Piobaireachd Manuscripts Welcome Page

《公開されている Manuscripts

  • Angus MacKay's MS
  • David Glen's MS
  • Peter Reid's MS
  • The Nether Lorn MS (the Campbell Canntaireachd)

●そして、このページの下の方に書いてあるのでお気付きのとおり、実は、現在ではこれとは別にピーブロック界の総本山たる ピーブロック・ソサエティーのサイトでもこれらの Manuscript を始めとして次の15冊の Manuscript や Book の全てのページが PDF ファイルにて一般公開されているのです。それらにアクセスするためには、 Piobaireachd Collections のページ に行き、それぞれの楽譜インデックスからお望みの楽譜にアクセスするだけです。

  • MacDonald Vol 1.
  • MacDonald Vol 2.
  • MacDonald Jnr.
  • Hannay - McAuslin
  • Angus MacKay
  • Angus MacKay Book
  • John MacKay
  • Kintarbert (A MacKay)
  • Seaforth (A MacKay)
  • Campbell Canntaireachd Vol. 1
  • Campbell Canntaireachd Vol.2
  • Neil MacLeod of Gesto
  • Peter Reid
  • David Glen's book
  • MacDougall Gillies

 さて、こんな便利な世の中になった幸せを噛み締めつつ、Dr. William Donaldson による Index of Piobaireachd Manuscripts をニヤニヤ眺めていたところ、David Glen's MS の中に、遂に “His Father's Lament for Donal MacKenzie”の楽譜を見つけたのです。当然、即刻ダウンロード (右の画像からもリンク)。これこそ実際の演奏に忠実な楽譜で、ごくすんなりと納得できるものでした。(Var.2を参照)

 さて、その後、この楽譜をじっくり眺めていてなんとなく感じたのは「やたらに長い」こと。昔の楽譜の定石で、繰り返し部分も全て丁寧に書き下ろしているということもありますが、それにしても長い。
 …で、ソサエティーの楽譜とじっくりと見比べて、やっと気が付きました。
 それは、ソサエティーの楽譜では、TaorluathCrunluathBreabach Doubling としているのですが、David Glen MS の楽譜では、Taouluath-BreabachCrunluath-Breabach とは別に、真の Doubling バリエイションが書かれているんですね。
 実際にはまだ試していませんが、Jack Lee の普通の演奏でも17分以上掛かっているんですから、この楽譜を忠実に演奏すれば、どう考えても軽々と 20分は超しそうです。

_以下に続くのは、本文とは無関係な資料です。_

/-! ## `State.tickSeq` -/

@[simp] theorem State.tickSeq_pending (s : State) : (s.tickSeq).pending = s.pending := rfl
@[simp] theorem State.tickSeq_ready (s : State) : (s.tickSeq).ready = s.ready := rfl
@[simp] theorem State.tickSeq_parked (s : State) : (s.tickSeq).parked = s.parked := rfl
@[simp] theorem State.tickSeq_replay (s : State) : (s.tickSeq).replay = s.replay := rfl
@[simp] theorem State.tickSeq_free (s : State) : (s.tickSeq).free = s.free := rfl
@[simp] theorem State.tickSeq_otp (s : State) : (s.tickSeq).otp = s.otp := rfl
@[simp] theorem State.tickSeq_pins (s : State) : (s.tickSeq).pins = s.pins := rfl
@[simp] theorem State.tickSeq_rst (s : State) : (s.tickSeq).rst = s.rst := rfl
@[simp] theorem State.tickSeq_sup (s : State) : (s.tickSeq).sup = s.sup := rfl
@[simp] theorem State.tickSeq_bst (s : State) : (s.tickSeq).bst = s.bst := rfl
@[simp] theorem State.tickSeq_fw (s : State) : (s.tickSeq).fw = s.fw := rfl
@[simp] theorem State.tickSeq_tel (s : State) : (s.tickSeq).tel = s.tel := rfl
@[simp] theorem State.tickSeq_cal (s : State) : (s.tickSeq).cal = s.cal := rfl
@[simp] theorem State.tickSeq_host (s : State) : (s.tickSeq).host = s.host := rfl
@[simp] theorem State.tickSeq_nvm (s : State) : (s.tickSeq).nvm = s.nvm := rfl
@[simp] theorem State.tickSeq_media (s : State) : (s.tickSeq).media = s.media := rfl
@[simp] theorem State.tickSeq_tiers (s : State) : (s.tickSeq).tiers = s.tiers := rfl
@[simp] theorem State.tickSeq_arrs (s : State) : (s.tickSeq).arrs = s.arrs := rfl
@[simp] theorem State.tickSeq_badPhys (s : State) : (s.tickSeq).badPhys = s.badPhys := rfl
@[simp] theorem State.tickSeq_fgrs (s : State) : (s.tickSeq).fgrs = s.fgrs := rfl
@[simp] theorem State.tickSeq_slots (s : State) : (s.tickSeq).slots = s.slots := rfl
@[simp] theorem State.tickSeq_ctxs (s : State) : (s.tickSeq).ctxs = s.ctxs := rfl
@[simp] theorem State.tickSeq_parts (s : State) : (s.tickSeq).parts = s.parts := rfl
@[simp] theorem State.tickSeq_idxs (s : State) : (s.tickSeq).idxs = s.idxs := rfl
@[simp] theorem State.tickSeq_mergeQ (s : State) : (s.tickSeq).mergeQ = s.mergeQ := rfl
@[simp] theorem State.tickSeq_merge (s : State) : (s.tickSeq).merge = s.merge := rfl
@[simp] theorem State.tickSeq_fab (s : State) : (s.tickSeq).fab = s.fab := rfl
@[simp] theorem State.tickSeq_log (s : State) : (s.tickSeq).log = s.log := rfl
@[simp] theorem State.tickSeq_out (s : State) : (s.tickSeq).out = s.out := rfl
@[simp] theorem State.tickSeq_ctx (s : State) (d : CtxId) : (s.tickSeq).ctx d = s.ctx d := rfl
@[simp] theorem State.tickSeq_part (s : State) (q : PartId) : (s.tickSeq).part q = s.part q := rfl
@[simp] theorem State.tickSeq_index (s : State) (j : IdxId) : (s.tickSeq).index j = s.index j := rfl
@[simp] theorem State.tickSeq_slot (s : State) (l : SlotId) : (s.tickSeq).slot l = s.slot l := rfl
@[simp] theorem State.tickSeq_arr (s : State) (b : ArrId) : (s.tickSeq).arr b = s.arr b := rfl
@[simp] theorem State.tickSeq_fgr (s : State) (m : ChanId) : (s.tickSeq).fgr m = s.fgr m := rfl

/-! ## Read after write -/

@[simp] theorem State.ctx_setCtx_same (s : State) (c : CtxId) (x : Ctx) : (s.setCtx c x).ctx c = x := by simp [State.setCtx, State.ctx]
theorem State.ctx_setCtx_other (s : State) (c : CtxId) (x : Ctx) (d : CtxId) (h : d ≠ c) : (s.setCtx c x).ctx d = s.ctx d := by
  have h' : c.val ≠ d.val := fun e => h (Fin.ext e.symm)
  simp [State.setCtx, State.ctx, h']
@[simp] theorem State.setCtx_setCtx (s : State) (c : CtxId) (x : Ctx) (y : Ctx) : (s.setCtx c x).setCtx c y = s.setCtx c y := by simp [State.setCtx]
@[simp] theorem State.setCtx_self (s : State) (c : CtxId) : s.setCtx c (s.ctx c) = s := by simp [State.setCtx, State.ctx]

 前にも書いたように、当時は Crunluath バリエイションの前で一旦ウルラールに戻るのが定石だったように、その頃のピーブロックの演奏はとにかく現在よりもずっと長いのが当たり前だったようです。いや〜良い時代でしたね。


 ところで、このあとで気が付いたのですが、MS も含めた“His Father's Lament for Donald MacKenzie”の楽譜、実は pipes | drums のサイトにある、Dr. William Donaldson さんのセット・チューンの解説ページ(PDF)の中で、2003年のセットチューンとして、詳細な解説付きで全て紹介されていました。
 私、この PDFファイルは全てダウンロードしてパソコンに保存し、デスクストップにそのフォルダのショートカット置いてあるんですが、単純に見逃していました。… というより、この曲の楽譜を探す際に肝心のこの一覧を参照することを失念していました。確実にボケ入っていることを日々痛感する今日この頃です。

 まあ、それはさておき、今回の極めて貴重な Manuscripts 「誰でも、いつでも、フリー」ダウンロード・サービスの開始は、世界中(特に辺境に住んでいる)のピーブロック・ファンにとってはとてつも無く大きなプレゼントです。興味のある方はぜひお楽しみ下さい。The Nether Lorn MS ではあの Campbell Canntaireachd を自宅に居ながらにしてマイパソコンの画面で閲覧できるんですから…。